**DATA TO EXAMINE**
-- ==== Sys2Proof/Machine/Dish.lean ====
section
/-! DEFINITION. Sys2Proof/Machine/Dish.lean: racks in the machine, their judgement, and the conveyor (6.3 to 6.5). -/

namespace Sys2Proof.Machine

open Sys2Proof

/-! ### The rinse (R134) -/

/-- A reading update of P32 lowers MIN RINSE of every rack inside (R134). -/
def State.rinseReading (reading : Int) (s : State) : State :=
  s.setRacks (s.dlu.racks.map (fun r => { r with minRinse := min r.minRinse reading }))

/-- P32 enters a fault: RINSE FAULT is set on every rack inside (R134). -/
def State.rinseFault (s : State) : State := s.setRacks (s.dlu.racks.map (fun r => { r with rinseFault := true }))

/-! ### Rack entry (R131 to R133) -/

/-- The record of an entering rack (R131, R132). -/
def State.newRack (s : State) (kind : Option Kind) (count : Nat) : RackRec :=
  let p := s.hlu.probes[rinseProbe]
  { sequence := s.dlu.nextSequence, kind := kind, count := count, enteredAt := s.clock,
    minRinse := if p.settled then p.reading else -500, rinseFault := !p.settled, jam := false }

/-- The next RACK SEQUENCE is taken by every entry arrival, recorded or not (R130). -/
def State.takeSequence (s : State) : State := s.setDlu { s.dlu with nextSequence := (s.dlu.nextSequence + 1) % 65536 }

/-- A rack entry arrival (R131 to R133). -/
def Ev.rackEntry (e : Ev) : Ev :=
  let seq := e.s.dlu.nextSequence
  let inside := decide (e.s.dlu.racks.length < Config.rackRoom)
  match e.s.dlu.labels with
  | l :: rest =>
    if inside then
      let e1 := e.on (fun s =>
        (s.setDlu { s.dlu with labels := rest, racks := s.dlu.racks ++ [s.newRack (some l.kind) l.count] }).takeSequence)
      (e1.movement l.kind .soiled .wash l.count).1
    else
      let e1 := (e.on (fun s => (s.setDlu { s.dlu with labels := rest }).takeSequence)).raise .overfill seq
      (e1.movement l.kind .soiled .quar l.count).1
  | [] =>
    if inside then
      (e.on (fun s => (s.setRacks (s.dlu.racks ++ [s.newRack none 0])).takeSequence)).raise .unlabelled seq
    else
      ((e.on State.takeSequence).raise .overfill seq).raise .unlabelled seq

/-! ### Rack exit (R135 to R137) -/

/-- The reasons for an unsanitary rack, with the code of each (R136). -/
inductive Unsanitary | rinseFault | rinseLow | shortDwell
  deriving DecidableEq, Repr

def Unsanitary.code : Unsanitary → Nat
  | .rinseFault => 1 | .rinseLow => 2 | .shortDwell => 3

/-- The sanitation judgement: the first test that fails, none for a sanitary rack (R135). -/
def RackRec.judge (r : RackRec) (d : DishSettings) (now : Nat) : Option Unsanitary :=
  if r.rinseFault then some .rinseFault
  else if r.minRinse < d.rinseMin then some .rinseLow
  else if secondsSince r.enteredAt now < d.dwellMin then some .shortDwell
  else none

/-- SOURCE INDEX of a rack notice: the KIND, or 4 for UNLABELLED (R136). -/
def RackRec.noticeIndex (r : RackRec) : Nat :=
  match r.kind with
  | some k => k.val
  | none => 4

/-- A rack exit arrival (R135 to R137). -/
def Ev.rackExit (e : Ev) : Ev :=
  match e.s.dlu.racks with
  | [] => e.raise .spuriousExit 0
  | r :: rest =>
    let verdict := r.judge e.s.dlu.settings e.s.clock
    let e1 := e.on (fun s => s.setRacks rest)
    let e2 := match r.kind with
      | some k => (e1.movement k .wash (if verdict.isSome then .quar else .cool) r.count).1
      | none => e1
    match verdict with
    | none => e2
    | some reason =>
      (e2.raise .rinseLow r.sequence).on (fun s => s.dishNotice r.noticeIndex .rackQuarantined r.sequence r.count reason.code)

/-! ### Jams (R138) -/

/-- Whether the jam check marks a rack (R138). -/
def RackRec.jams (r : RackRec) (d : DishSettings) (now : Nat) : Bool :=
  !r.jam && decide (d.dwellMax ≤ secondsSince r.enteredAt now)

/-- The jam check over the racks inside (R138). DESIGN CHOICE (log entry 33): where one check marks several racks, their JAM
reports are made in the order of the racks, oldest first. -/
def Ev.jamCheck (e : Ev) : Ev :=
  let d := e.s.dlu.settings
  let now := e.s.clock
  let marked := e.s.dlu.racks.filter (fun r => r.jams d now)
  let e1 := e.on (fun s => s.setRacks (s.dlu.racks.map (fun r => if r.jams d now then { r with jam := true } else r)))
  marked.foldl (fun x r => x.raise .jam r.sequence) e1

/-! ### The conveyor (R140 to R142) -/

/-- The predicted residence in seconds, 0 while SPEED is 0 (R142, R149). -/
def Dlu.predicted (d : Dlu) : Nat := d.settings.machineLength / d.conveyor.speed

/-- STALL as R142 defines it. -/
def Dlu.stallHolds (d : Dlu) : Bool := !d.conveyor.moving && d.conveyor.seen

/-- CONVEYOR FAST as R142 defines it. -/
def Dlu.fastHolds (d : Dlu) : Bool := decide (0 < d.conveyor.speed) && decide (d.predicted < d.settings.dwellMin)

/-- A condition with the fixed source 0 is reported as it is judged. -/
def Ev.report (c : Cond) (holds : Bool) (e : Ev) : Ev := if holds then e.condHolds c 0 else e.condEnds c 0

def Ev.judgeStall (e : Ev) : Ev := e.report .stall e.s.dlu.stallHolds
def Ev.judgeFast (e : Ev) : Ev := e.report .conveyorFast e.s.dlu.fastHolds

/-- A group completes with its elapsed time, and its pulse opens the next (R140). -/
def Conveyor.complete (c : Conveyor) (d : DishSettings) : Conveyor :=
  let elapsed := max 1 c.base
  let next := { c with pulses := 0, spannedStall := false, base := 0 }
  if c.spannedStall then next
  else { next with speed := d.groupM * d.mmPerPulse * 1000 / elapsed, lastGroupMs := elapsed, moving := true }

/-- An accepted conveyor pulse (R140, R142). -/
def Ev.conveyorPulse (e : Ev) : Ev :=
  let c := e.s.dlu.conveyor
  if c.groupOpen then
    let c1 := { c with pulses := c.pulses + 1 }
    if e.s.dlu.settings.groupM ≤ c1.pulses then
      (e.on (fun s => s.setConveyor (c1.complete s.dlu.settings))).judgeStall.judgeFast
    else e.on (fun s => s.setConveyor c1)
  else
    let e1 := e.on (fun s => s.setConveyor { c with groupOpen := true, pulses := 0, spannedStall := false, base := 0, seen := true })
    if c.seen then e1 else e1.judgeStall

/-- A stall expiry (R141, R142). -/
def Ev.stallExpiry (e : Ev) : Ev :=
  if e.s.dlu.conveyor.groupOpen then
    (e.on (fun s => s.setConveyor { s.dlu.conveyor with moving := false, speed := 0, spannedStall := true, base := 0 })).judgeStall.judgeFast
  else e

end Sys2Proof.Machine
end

**YOUR TASK**
Only a number is required here: the count of lines in these entries that hold "arrival".

**RESPONSE**
3